Aim of the task:
From the entries below, please gather each line containing the string "trainingSet".

Exercise material:
####

-- ==== Sys2Proof/Laws/KeepsTiming.lean ====
section
/-! SUPPORT. What each operation on a state keeps (`Keeps`, in Laws/Keeps.lean): references, DPLLs, clock outputs, time bases and PTP. -/

set_option linter.all false

namespace Sys2Proof.Machine

/-! ## Machine/Timing.lean -/

theorem State.reglide_keeps {z s : State} (hk : Keeps z s) (kind n : Nat) (target : Int) (rate : Nat) : Keeps z (State.reglide s kind n target rate) := by
  unfold State.reglide
  try dsimp only
  repeat' (with_reducible first | assumption | split | intro _ | dsimp only | apply Keeps.rest)

theorem State.putDpll_keeps {z s : State} (hk : Keeps z s) (r : DpllRec) : Keeps z (State.putDpll s r) := by
  unfold State.putDpll
  try dsimp only
  repeat' (with_reducible first | assumption | split | intro _ | dsimp only | apply Keeps.rest)

theorem State.tuneTo_keeps {z s : State} (hk : Keeps z s) (k : Nat) (target : Int) : Keeps z (State.tuneTo s k target) := by
  unfold State.tuneTo
  try dsimp only
  repeat' (with_reducible first | assumption | apply State.putDpll_keeps | split | intro _ | dsimp only | apply Keeps.rest)

theorem State.putRef_keeps {z s : State} (hk : Keeps z s) (r : RefRec) : Keeps z (State.putRef s r) := by
  unfold State.putRef
  try dsimp only
  repeat' (with_reducible first | assumption | split | intro _ | dsimp only | apply Keeps.rest)

theorem State.setDpllState_keeps {z s : State} (hk : Keeps z s) (k st : Nat) : Keeps z (State.setDpllState s k st) := by
  unfold State.setDpllState
  try dsimp only
  repeat' (with_reducible first | assumption | apply State.count_keeps | apply State.putDpll_keeps | apply State.setN_keeps | apply State.correctTb_keeps | apply State.followShared_keeps | apply State.tuneTo_keeps | apply keeps_foldl | apply keeps_foldl_fst | apply keeps_foldl_snd | split | intro _ | dsimp only | apply Keeps.rest)

theorem State.loseEntry_keeps {z s : State} (hk : Keeps z s) (e : Nat) : Keeps z (State.loseEntry s e) := by
  unfold State.loseEntry
  try dsimp only
  repeat' (with_reducible first | assumption | apply State.setN_keeps | apply State.setDpllState_keeps | apply keeps_foldl | apply keeps_foldl_fst | apply keeps_foldl_snd | split | intro _ | dsimp only | apply Keeps.rest)

theorem State.setRefState_keeps {z s : State} (hk : Keeps z s) (e v : Nat) : Keeps z (State.setRefState s e v) := by
  unfold State.setRefState
  try dsimp only
  repeat' (with_reducible first | assumption | apply State.count_keeps | apply State.setN_keeps | apply State.strike_keeps | apply State.putRef_keeps | apply State.loseEntry_keeps | apply State.followShared_keeps | split | intro _ | dsimp only | apply Keeps.rest)

theorem State.phaseSample_keeps {z s : State} (hk : Keeps z s) (e mtie : Nat) (freq : Int) (format : Nat) : Keeps z (State.phaseSample s e mtie freq format) := by
  unfold State.phaseSample
  try dsimp only
  repeat' (with_reducible first | assumption | apply State.setN_keeps | apply State.setRefState_keeps | apply State.putRef_keeps | apply State.tuneTo_keeps | apply keeps_foldl | apply keeps_foldl_fst | apply keeps_foldl_snd | split | intro _ | dsimp only | apply Keeps.rest)
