theorem State.writeEq_keeps_eq {z s : State} {r : Nat × State} {l sub : Nat} {v : Val} (hk : Keeps z s) (hr : State.writeEq s l sub v = some r) : Keeps z r.2 := by
  unfold State.writeEq at hr
  try dsimp only at hr
  repeat' (split at hr)
  all_goals first | (simp only [reduceCtorEq] at hr; done) | (replace hr := Option.some.inj hr; subst hr; (try dsimp only); repeat' (with_reducible first | assumption | apply State.setN_keeps | apply State.setB_keeps | apply State.set_keeps | split | intro _ | dsimp only | apply Keeps.rest))
theorem State.writeEq_keeps_pair {z s s1 : State} {c : Nat} {l sub : Nat} {v : Val} (hk : Keeps z s) (hr : State.writeEq s l sub v = some (c, s1)) : Keeps z s1 :=
  State.writeEq_keeps_eq (r := (c, s1)) hk hr

theorem State.startTest_keeps {z s : State} (hk : Keeps z s) (l : Nat) : Keeps z (State.startTest s l).2 := by
  unfold State.startTest
  try dsimp only
  repeat' (with_reducible first | assumption | apply State.setN_keeps | split | intro _ | dsimp only | apply Keeps.rest)
theorem State.startTest_keeps_eq {z s s1 : State} {c : Nat} {l : Nat} (hk : Keeps z s) (hr : State.startTest s l = (c, s1)) : Keeps z s1 := by
  have kk := State.startTest_keeps (z := z) hk l
  rw [hr] at kk
  exact kk

theorem State.endTest_keeps {z s : State} (hk : Keeps z s) (l st : Nat) : Keeps z (State.endTest s l st) := by
  unfold State.endTest
  try dsimp only
  repeat' (with_reducible first | assumption | apply State.setN_keeps | split | intro _ | dsimp only | apply Keeps.rest)

theorem State.finalCount_keeps {z s : State} (hk : Keeps z s) (l : Nat) : Keeps z (State.finalCount s l) := by
  unfold State.finalCount
  try dsimp only
  repeat' (with_reducible first | assumption | apply State.endTest_keeps | apply State.setN_keeps | split | intro _ | dsimp only | apply Keeps.rest)

theorem State.abortTest_keeps {z s : State} (hk : Keeps z s) (l : Nat) : Keeps z (State.abortTest s l) := by
  unfold State.abortTest
  try dsimp only
  repeat' (with_reducible first | assumption | apply State.endTest_keeps | apply State.setN_keeps | split | intro _ | dsimp only | apply Keeps.rest)

theorem State.writeTest_keeps_eq {z s : State} {r : Nat × State} {l sub : Nat} {v : Val} (hk : Keeps z s) (hr : State.writeTest s l sub v = some r) : Keeps z r.2 := by
  unfold State.writeTest at hr
  try dsimp only at hr
  repeat' (split at hr)
  all_goals first | (simp only [reduceCtorEq] at hr; done) | (replace hr := Option.some.inj hr; subst hr; (try dsimp only); repeat' (with_reducible first | assumption | apply State.count_keeps | apply State.abortTest_keeps | apply State.startTest_keeps | refine State.startTest_keeps_eq ?_ (by assumption) | apply State.finalCount_keeps | split | intro _ | dsimp only | apply Keeps.rest))
theorem State.writeTest_keeps_pair {z s s1 : State} {c : Nat} {l sub : Nat} {v : Val} (hk : Keeps z s) (hr : State.writeTest s l sub v = some (c, s1)) : Keeps z s1 :=
  State.writeTest_keeps_eq (r := (c, s1)) hk hr

theorem State.writeLanes_keeps_eq {z s : State} {r : Nat × State} {k : Key} {v : Val} (hk : Keeps z s) (hr : State.writeLanes s k v = some r) : Keeps z r.2 := by
  unfold State.writeLanes at hr
  try dsimp only at hr
  repeat' (split at hr)
  all_goals first | (simp only [reduceCtorEq] at hr; done) | (replace hr := Option.some.inj hr; subst hr; (try dsimp only); repeat' (with_reducible first | assumption | apply State.writeLaneState_keeps | refine State.writeLaneState_keeps_eq ?_ (by assumption) | apply State.setN_keeps | refine State.writeEq_keeps_eq ?_ (by assumption) | refine State.writeEq_keeps_pair ?_ (by assumption) | apply State.writeKind_keeps | refine State.writeKind_keeps_eq ?_ (by assumption) | refine State.writeTest_keeps_eq ?_ (by assumption) | refine State.writeTest_keeps_pair ?_ (by assumption) | split | intro _ | dsimp only | apply Keeps.rest)) | (refine State.writeEq_keeps_eq ?_ hr; repeat' (with_reducible first | assumption | apply State.writeLaneState_keeps | refine State.writeLaneState_keeps_eq ?_ (by assumption) | apply State.setN_keeps | refine State.writeEq_keeps_eq ?_ (by assumption) | refine State.writeEq_keeps_pair ?_ (by assumption) | apply State.writeKind_keeps | refine State.writeKind_keeps_eq ?_ (by assumption) | refine State.writeTest_keeps_eq ?_ (by assumption) | refine State.writeTest_keeps_pair ?_ (by assumption) | split | intro _ | dsimp only | apply Keeps.rest)) | (refine State.writeTest_keeps_eq ?_ hr; repeat' (with_reducible first | assumption | apply State.writeLaneState_keeps | refine State.writeLaneState_keeps_eq ?_ (by assumption) | apply State.setN_keeps | refine State.writeEq_keeps_eq ?_ (by assumption) | refine State.writeEq_keeps_pair ?_ (by assumption) | apply State.writeKind_keeps | refine State.writeKind_keeps_eq ?_ (by assumption) | refine State.writeTest_keeps_eq ?_ (by assumption) | refine State.writeTest_keeps_pair ?_ (by assumption) | split | intro _ | dsimp only | apply Keeps.rest))
theorem State.writeLanes_keeps_pair {z s s1 : State} {c : Nat} {k : Key} {v : Val} (hk : Keeps z s) (hr : State.writeLanes s k v = some (c, s1)) : Keeps z s1 :=
  State.writeLanes_keeps_eq (r := (c, s1)) hk hr

/-! ## Machine/Mesh.lean -/

theorem State.putMlane_keeps {z s : State} (hk : Keeps z s) (r : MeshLane) : Keeps z (State.putMlane s r) := by
  unfold State.putMlane
  try dsimp only
  repeat' (with_reducible first | assumption | split | intro _ | dsimp only | apply Keeps.rest)

theorem State.sendCtl_keeps {z s : State} (hk : Keeps z s) (l : Nat) (n : Notice) : Keeps z (State.sendCtl s l n) := by
  unfold State.sendCtl
  try dsimp only
  repeat' (with_reducible first | assumption | apply State.emit_keeps | apply State.count_keeps | split | intro _ | dsimp only | apply Keeps.rest)

theorem State.flood_keeps {z s : State} (hk : Keeps z s) (n : Notice) : Keeps z (State.flood s n) := by
  unfold State.flood
  try dsimp only
  repeat' (with_reducible first | assumption | apply State.sendCtl_keeps | apply keeps_foldl | apply keeps_foldl_fst | apply keeps_foldl_snd | split | intro _ | dsimp only | apply Keeps.rest)

theorem State.judgeLinks_keeps {z s : State} (hk : Keeps z s)  : Keeps z (State.judgeLinks s) := by
  unfold State.judgeLinks
  try dsimp only
  repeat' (with_reducible first | assumption | apply State.endFault_keeps | apply State.setN_keeps | apply State.follow_keeps | apply keeps_foldl | apply keeps_foldl_fst | apply keeps_foldl_snd | split | intro _ | dsimp only | apply Keeps.rest)

theorem State.linkDown_keeps {z s : State} (hk : Keeps z s) (l : Nat) (cause : Nat) : Keeps z (State.linkDown s l cause) := by
  unfold State.linkDown
  try dsimp only
  repeat' (with_reducible first | assumption | apply State.count_keeps | apply State.setN_keeps | apply State.flood_keeps | apply State.follow_keeps | apply State.putMlane_keeps | apply State.failRoutes_keeps | apply State.judgeLinks_keeps | split | intro _ | dsimp only | apply Keeps.rest)

theorem State.writeLinkAdmin_keeps {z s : State} (hk : Keeps z s) (l : Nat) (up : Bool) : Keeps z (State.writeLinkAdmin s l up).2 := by
  unfold State.writeLinkAdmin
  try dsimp only
  repeat' (with_reducible first | assumption | apply State.setF_keeps | apply State.linkForget_keeps | apply State.setN_keeps | apply State.flood_keeps | apply State.judgeLinks_keeps | split | intro _ | dsimp only | apply Keeps.rest)
theorem State.writeLinkAdmin_keeps_eq {z s s1 : State} {c : Nat} {l : Nat} {up : Bool} (hk : Keeps z s) (hr : State.writeLinkAdmin s l up = (c, s1)) : Keeps z s1 := by
  have kk := State.writeLinkAdmin_keeps (z := z) hk l up
  rw [hr] at kk
  exact kk

theorem State.trainingSet_keeps {z s : State} (hk : Keeps z s) (l : Nat) (set : TrainingSet) : Keeps z (State.trainingSet s l set) := by
  unfold State.trainingSet
  try dsimp only
  repeat' (with_reducible first | assumption | apply State.emit_keeps | apply State.setN_keeps | apply State.setB_keeps | apply State.putMlane_keeps | apply State.set_keeps | split | intro _ | dsimp only | apply Keeps.rest)

theorem State.linkUp_keeps {z s : State} (hk : Keeps z s) (l : Nat) : Keeps z (State.linkUp s l) := by
  unfold State.linkUp
  try dsimp only
  repeat' (with_reducible first | assumption | apply State.sendCtl_keeps | apply State.setN_keeps | apply State.retryLost_keeps | apply State.flood_keeps | apply State.follow_keeps | apply State.putMlane_keeps | apply State.followShared_keeps | apply State.judgeLinks_keeps | split | intro _ | dsimp only | apply Keeps.rest)

theorem State.cellDiscarded_keeps {z s : State} (hk : Keeps z s) (l : Nat) : Keeps z (State.cellDiscarded s l) := by
  unfold State.cellDiscarded
  try dsimp only
  repeat' (with_reducible first | assumption | apply State.linkDown_keeps | apply State.putMlane_keeps | split | intro _ | dsimp only | apply Keeps.rest)

theorem State.meshCell_keeps {z s : State} (hk : Keeps z s) (l cls d : Nat) (crcOk : Bool) (word : Nat) : Keeps z (State.meshCell s l cls d crcOk word) := by
  unfold State.meshCell
  try dsimp only
  repeat' (with_reducible first | assumption | apply State.count_keeps | apply State.cellDiscarded_keeps | apply State.strike_keeps | apply State.fillLine_keeps | split | intro _ | dsimp only | apply Keeps.rest)

theorem State.lrefLost_keeps {z s : State} (hk : Keeps z s) (t : Nat) : Keeps z (State.lrefLost s t) := by
  unfold State.lrefLost
  try dsimp only
  repeat' (with_reducible first | assumption | apply State.linkDown_keeps | apply State.setBit_keeps | apply State.follow_keeps | apply State.ethLink_keeps | apply keeps_foldl | apply keeps_foldl_fst | apply keeps_foldl_snd | split | intro _ | dsimp only | apply Keeps.rest)

theorem State.showLevels_keeps {z s : State} (hk : Keeps z s)  : Keeps z (State.showLevels s) := by
  unfold State.showLevels
  try dsimp only
  repeat' (with_reducible first | assumption | apply State.setN_keeps | apply keeps_foldl | apply keeps_foldl_fst | apply keeps_foldl_snd | split | intro _ | dsimp only | apply Keeps.rest)

theorem State.setChipId_keeps {z s : State} (hk : Keeps z s) (id : Nat) : Keeps z (State.setChipId s id) := by
  unfold State.setChipId
  try dsimp only
  repeat' (with_reducible first | assumption | apply State.setN_keeps | split | intro _ | dsimp only | apply Keeps.rest)

theorem State.reviewPlan_keeps {z s : State} (hk : Keeps z s)  : Keeps z (State.reviewPlan s) := by
  unfold State.reviewPlan
  try dsimp only
  repeat' (with_reducible first | assumption | apply State.linkDown_keeps | apply State.setChipId_keeps | apply State.setN_keeps | apply keeps_foldl | apply keeps_foldl_fst | apply keeps_foldl_snd | split | intro _ | dsimp only | apply Keeps.rest)

theorem State.adoptPlan_keeps {z s : State} (hk : Keeps z s) (p : Bytes) : Keeps z (State.adoptPlan s p) := by
  unfold State.adoptPlan
  try dsimp only
  repeat' (with_reducible first | assumption | apply State.setB_keeps | apply State.flood_keeps | apply State.reviewPlan_keeps | apply State.showLevels_keeps | apply State.setN_keeps | split | intro _ | dsimp only | apply Keeps.rest)

theorem State.writePlan_keeps {z s : State} (hk : Keeps z s) (p : Bytes) : Keeps z (State.writePlan s p).2 := by
  unfold State.writePlan
  try dsimp only
  repeat' (with_reducible first | assumption | apply State.adoptPlan_keeps | split | intro _ | dsimp only | apply Keeps.rest)
theorem State.writePlan_keeps_eq {z s s1 : State} {c : Nat} {p : Bytes} (hk : Keeps z s) (hr : State.writePlan s p = (c, s1)) : Keeps z s1 := by
  have kk := State.writePlan_keeps (z := z) hk p
  rw [hr] at kk
  exact kk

####

Response:
theorem State.trainingSet_keeps {z s : State} (hk : Keeps z s) (l : Nat) (set : TrainingSet) : Keeps z (State.trainingSet s l set) := by
  unfold State.trainingSet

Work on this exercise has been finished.